When the pandemic was declared in March of 2020, states rushed to find solutions to care delivery deficits. States applied for waivers related to federal program requirements and eased technology restrictions to expand the number of Medicaid services available via telemedicine and telehealth. While some providers had previously used telemedicine for limited services such as behavioral health, the pandemic drove decisions to expand its use for services where in-person care had been required. The significant shift in service delivery and demand due to the pandemic resulted in new program integrity issues. To address these challenges, the Texas OIG is working with providers, managed care organizations, other HHS agencies and industry associations to help identify risks and collaboratively develop solutions. Below presented are areas of potential risk identified as a result of this collaboration:
- Spikes in Provider Reimbursement. Texas provider reimbursement for telemedicine and telehealth averaged less than $800,000 per month in 2019. By April of 2020, in the first full month following declaration of a Public Health Emergency, reimbursements jumped to $43 million and averaged more than $37 million for the balance of 2020. To assist providers and MCOs, Texas Medicaid and CHIP Services provided guidelines to MCOs to determine if billed telemedicine services should be reimburse including:
- Medical necessity;
- Clinical efficacy;
- Cost- effectiveness; and
- Whether the telemedicine service is provided in accordance with the law and contract requirements applicable to the provision of the same health care service provided in person.
- Changes in Provider Billing Patterns. Certain billing patterns that changed during the pandemic has created some red flags for fraud investigators:
- A change in the frequency of appointments (before and during the pandemic) can indicate possible suspicious activity. If a provider calls a patient as a “follow-up” within the same week as a telemedicine visit and then bills the follow-up using an evaluation and management (E&M) code, this type of billing can raise questions.

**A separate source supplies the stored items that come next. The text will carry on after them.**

/-! ## Words written out -/

/-- Bits 7:0 of a word written out are OP, W, S and two zeros. -/
theorem lowByte_getLsbD (op : Op) (w s : Bool) (i : Nat) :
    (0#2 ++ BitVec.ofBool s ++ BitVec.ofBool w ++ op.code : BitVec 8).getLsbD i =
      if i < 4 then op.code.getLsbD i else if i < 5 then w else if i < 6 then s else false := by
  rw [BitVec.getLsbD_append]
  refine ite_congr rfl (fun _ => rfl) (fun h4 => ?_)
  rw [BitVec.getLsbD_append]
  refine ite_congr (propext (by omega)) (fun h => ?_) (fun h5 => ?_)
  · rw [show i - 4 = 0 by omega]; cases w <;> rfl
  rw [BitVec.getLsbD_append]
  refine ite_congr (propext (by omega)) (fun h => ?_) (fun h6 => by simp)
  rw [show i - 4 - 1 = 0 by omega]; cases s <;> rfl

/-- A word written out with S = 1 is the packed word of its fields. -/
theorem word_shim (op : Op) (w : Bool) (t d a b : BitVec 8) (mid : BitVec 32)
    (hb : b = 0#2 ++ BitVec.ofBool true ++ BitVec.ofBool w ++ op.code) :
    (t ++ d ++ mid ++ a ++ b : BitVec 64) = pack op w true a mid d t := by
  subst hb
  apply BitVec.eq_of_getLsbD_eq
  intro i hi
  rw [pack_getLsbD, BitVec.getLsbD_append]
  by_cases h8 : i < 8
  · rw [if_pos h8, lowByte_getLsbD, if_pos h8]
  · rw [if_neg h8, if_neg (by omega), if_neg (by omega), if_neg (by omega), if_neg h8, BitVec.getLsbD_append]
    refine ite_congr (propext (by omega)) (fun _ => rfl) (fun h16 => ?_)
    rw [BitVec.getLsbD_append]
    refine ite_congr (propext (by omega)) (fun _ => by congr 1) (fun h48 => ?_)
    rw [BitVec.getLsbD_append]
    exact ite_congr (propext (by omega)) (fun _ => by congr 1) (fun _ => by congr 1)

/-- A word written out with S = 0 is the packed word of its fields. -/
theorem word_simple (op : Op) (w : Bool) (a b : BitVec 8) (mid : BitVec 32)
    (hb : b = 0#2 ++ BitVec.ofBool false ++ BitVec.ofBool w ++ op.code) :
    (0#16 ++ mid ++ a ++ b : BitVec 64) = pack op w false a mid 0 0 := by
  subst hb
  apply BitVec.eq_of_getLsbD_eq
  intro i hi
  rw [pack_getLsbD, BitVec.getLsbD_append]
  by_cases h8 : i < 8
  · rw [if_pos h8, lowByte_getLsbD, if_pos h8]
  · rw [if_neg h8, if_neg (by omega), if_neg (by omega), if_neg (by omega), if_neg h8, BitVec.getLsbD_append]
    refine ite_congr (propext (by omega)) (fun _ => rfl) (fun h16 => ?_)
    rw [BitVec.getLsbD_append]
    exact ite_congr (propext (by omega)) (fun _ => by congr 1) (fun h48 => by simp)

theorem opOf_code (op : Op) : opOf op.code = some op := by cases op <;> rfl

theorem code_of_opOf (v : BitVec 4) (op : Op) (h : opOf v = some op) : v = op.code := by
  revert v; cases op <;> decide

/-- When a word decodes to an instruction (R87, R89). -/
theorem decode_ok_iff (c : BitVec 64) (i : Instr) :
    decode c = .ok i ↔ ∃ op, opOf (fieldOp c) = some op ∧
      (∀ r ∈ zeroRanges op.format (fieldW c) (fieldS c), rangeZero c r = true) ∧
      i = instrOf op (fieldW c) (fieldS c) c := by
  unfold decode
  cases h : opOf (fieldOp c) with
  | none => simp
  | some op =>
    simp only [Option.some.injEq, exists_eq_left']
    cases h2 : (zeroRanges op.format (fieldW c) (fieldS c)).find? (fun r => !rangeZero c r) with
    | none =>
      rw [List.find?_eq_none] at h2
      simp only [Except.ok.injEq]
      constructor
      · rintro rfl; exact ⟨fun r hr => by simpa using h2 r hr, rfl⟩
      · rintro ⟨-, rfl⟩; rfl
    | some r =>
      simp only [reduceCtorEq, false_iff]
      rintro ⟨h3, -⟩
      have hz := List.find?_some h2
      rw [h3 r (List.mem_of_find?_eq_some h2)] at hz
      simp at hz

- Providers who do follow up calls to patients who are not in active treatment is another red flag for overbilling.
- Providers who bill impossible hours. Using timed procedure codes, providers are flagged for an excess of 24 billed hours in a day.
As emphasized throughout the quarterly report, enforcement agencies such as the Texas OIG continue to evolve to meet the program integrity challenges created by the pandemic. The OIG’s clear commitment of time and resources needed to develop a data-driven fraud analytics program (as well as collaboration with other national fraud associations and fraud prevention experts) optimizes the opportunity for Texas to meet the ongoing challenges spawned by the pandemic.